**What is required:**
What is the number of lines in the entries that contain the word "isSome"? Answer with that figure alone.

**Supplied records:**
/-- SLICE_START with the answers of its exchange (R323 to R325; 12 R388). -/
def Dev.sliceStart (d : Dev) (h : MsgHdr) (x : Session) (b : StartReq) : Dev :=
  let sid := b.slice.toNat
  let held := match d.slice? sid with
    | some sl => if sl.key ≠ 0 ∧ b.keys.any (fun k => k.toNat == sl.key) then some sl else none
    | none => none
  let load := held.isNone
  let vs := d.variants b load
  let mine : List (Variant × Nat) := match held with
    | some sl => (vs.filter (fun v => v.1.key == sl.key)).take 1
    | none => vs
  let peers := match b.exchange with | some y => y.peers | none => []
  let own : Nat × Option Fail := match hosted mine, mine with
    | _ :: _, _ => (0, none)
    | [], l =>
      if l.all (fun v => match v.1.res with | .error (c, _) => c == 0x0943 | .ok _ => false) then (0x0943, none)
      else (match l.head? with | some (⟨_, _, .error f⟩, _) => f | _ => (0x0940, none))
  let d := d.auditReq x 6 own.1 [1, sid]
  match firstRefusal ((d.coord, own) :: peers.map peerRefusal) with
  | some (c, code, f) =>
    let d := match f with | some f => d.loadRefused f | none => d
    d.answer h code (match f with | some f => f.2.2 | none => noItem)
      ((if code = 0x0A02 then d.rangeData else []) ++ bytesOf (toLe 2 c))
  | none =>
    match chooseVariant b.exchange (hosted mine) with
    | none => d.answer h 0x0943 noItem d.coordData
    | some (v, i, _) =>
      let d := if (d.slice? sid).isSome then d else { d with slices := d.slices ++ [{ id := sid }] }
      let d := d.updSlice sid (fun y => { y with
        launched := true, start := some b, gens := peers.map (fun p => (p.coord.toNat, p.gen.toNat)) })
      let d := if (d.load? sid).isSome then d.dropLoad sid else d
      let d := match held with
        | some sl => d.startRelaunch sl b.launchEc.toNat
        | none => d.startLoad sid v b.resumeEc.toNat
      d.answer h 0 0xFFFFFFFF (bytesOf (toLe 1 i ++ toLe 1 (b2n load) ++ (if load then [] else toLe 8 b.launchEc.toNat)))

/-- The load of a start that was accepted as a relaunch and whose stop was carried out as a kill: a variant is chosen as for any load, at a
resume EC that R36 no longer admits as soon as ready; where none can be loaded the slice stays without a folio (R323; log entry 42). -/
def Dev.loadAfterKill (d : Dev) (b : StartReq) : Dev :=
  let multi := match b.exchange with | some x => !x.peers.isEmpty | none => false
  let b := if d.ecCode b.resumeEc.toNat true multi [] = 0 then b else { b with resumeEc := 0 }
  match chooseVariant b.exchange (hosted (d.variants b true)) with
  | some (v, _, _) => d.startLoad b.slice.toNat v b.resumeEc.toNat
  | none => d.updSlice b.slice.toNat (fun x => { x with launched := false })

**Written solution:**
2